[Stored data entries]
[Start of Attachment]

-- ==== Sys2Proof/Certificates/Slice0/Obligations.lean ====
section
/-! DEFINITION. The statements for the provers. -/

open Sys2Proof Sys2Proof.Machine

/-! ### The queue of commands and time -/

/-- A step takes the command at the front of the queue and runs it with the queue's rest. The model's choice
(log 2): on an empty queue it lets one microsecond pass and changes nothing else. -/
def Obligations.StepRunsTheFrontCommand : Prop :=
  (∀ (c : Instr) (rest : List Instr) (s : State), s.pending = c :: rest →
    step s = exec c { s with pending := rest }) ∧
  ∀ s : State, s.pending = [] → step s = .next { s with siteTime := s.siteTime + 1 }

/-- The spec gives no step a way to stop: every command answers a next state. The model's convention (log 1,
log 25): it leaves the queue as it is and, but for FULL_RESET, leaves the site time it carries. -/
def Obligations.EveryCommandAnswersANextState : Prop :=
  ∀ (c : Instr) (s : State), ∃ t, exec c s = .next t ∧ t.pending = s.pending ∧
    ∀ now, commandTime c = some now → t.siteTime = now

/-- R169: only SET TIME, the advance of a second and a full reset change station time. R164: only ATTACH,
DETACH and a full reset change a port's attachment, the first two only that of their own port. -/
def Obligations.StationTimeAndAttachmentChangeByTheirOwnSteps : Prop :=
  ∀ (c : Instr) (s t : State), exec c s = .next t →
    (t.stationTime ≠ s.stationTime →
      c = .fullReset ∨ (∃ now, c = .stationTimeAdvance now) ∨ ∃ now p bytes, c = .setTime now p bytes) ∧
    ∀ p, (t.port p).attached ≠ (s.port p).attached →
      c = .fullReset ∨ (∃ now bytes, c = .attach now p bytes ∧ (t.port p).attached = true) ∨
        ∃ now bytes, c = .detach now p bytes ∧ (t.port p).attached = false

/-- R186: a track area of the active configuration changes only while its track is at rest, and the site
area only while no pass is open. -/
def Obligations.ActiveAreasChangeOnlyAtRest : Prop :=
  ∀ (c : Instr) (s t : State), exec c s = .next t →
    (∀ tr, t.area tr ≠ s.area tr →
      (t.section tr).state = .idle ∨ (t.section tr).state = .outOfService ∨
        (t.section tr).state = .unconfigured) ∧
    (t.siteArea ≠ s.siteArea → t.ctx .t1 = none ∧ t.ctx .t2 = none)

/-! ### Invariants -/

/-- R166, R167: every step keeps the notice queues in order. -/
def Obligations.EveryStepKeepsNoticeQueues : Prop :=
  ∀ s t : State, s.noticesOk = true → step s = .next t → t.noticesOk = true

/-- R145, R143: every step keeps the alarm list in order. -/
def Obligations.EveryStepKeepsTheAlarmList : Prop :=
  ∀ s t : State, s.alarms.listOk = true → step s = .next t → t.alarms.listOk = true

/-- R20, R21: every step keeps the section counts, queues, open passes and timers in order. -/
def Obligations.EveryStepKeepsSections : Prop :=
  ∀ s t : State, s.sectionsOk = true → step s = .next t → t.sectionsOk = true

/-- R45: after every step each pacer runs exactly while its track is OCCUPIED or CLEARING, and a stopped one
holds its accumulator at 0. That a stopped pacer is not fresh, as the invariant asks too, is the model's
choice (log 37). -/
def Obligations.EveryStepKeepsPacers : Prop :=
  ∀ s t : State, s.pacersOk = true → step s = .next t → t.pacersOk = true

/-- R127, R26: every step keeps the pass store's slots and numbers in order, the chunks free and held together
exactly the 64 of each pool. R128: with it, every step keeps the held pass of each open pass OPEN. -/
def Obligations.EveryStepKeepsTheStorePools : Prop :=
  ∀ s t : State, s.store.poolsOk = true → step s = .next t →
    t.store.poolsOk = true ∧ (s.openPassesOk = true → t.openPassesOk = true)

[End of Attachment]

What you are asked to do
In the data above, each line holding "port" is to be found and copied.

Reply to the exercise
DETACH and a full reset change a port's attachment, the first two only that of their own port. -/
    ∀ p, (t.port p).attached ≠ (s.port p).attached →
      c = .fullReset ∨ (∃ now bytes, c = .attach now p bytes ∧ (t.port p).attached = true) ∨
        ∃ now bytes, c = .detach now p bytes ∧ (t.port p).attached = false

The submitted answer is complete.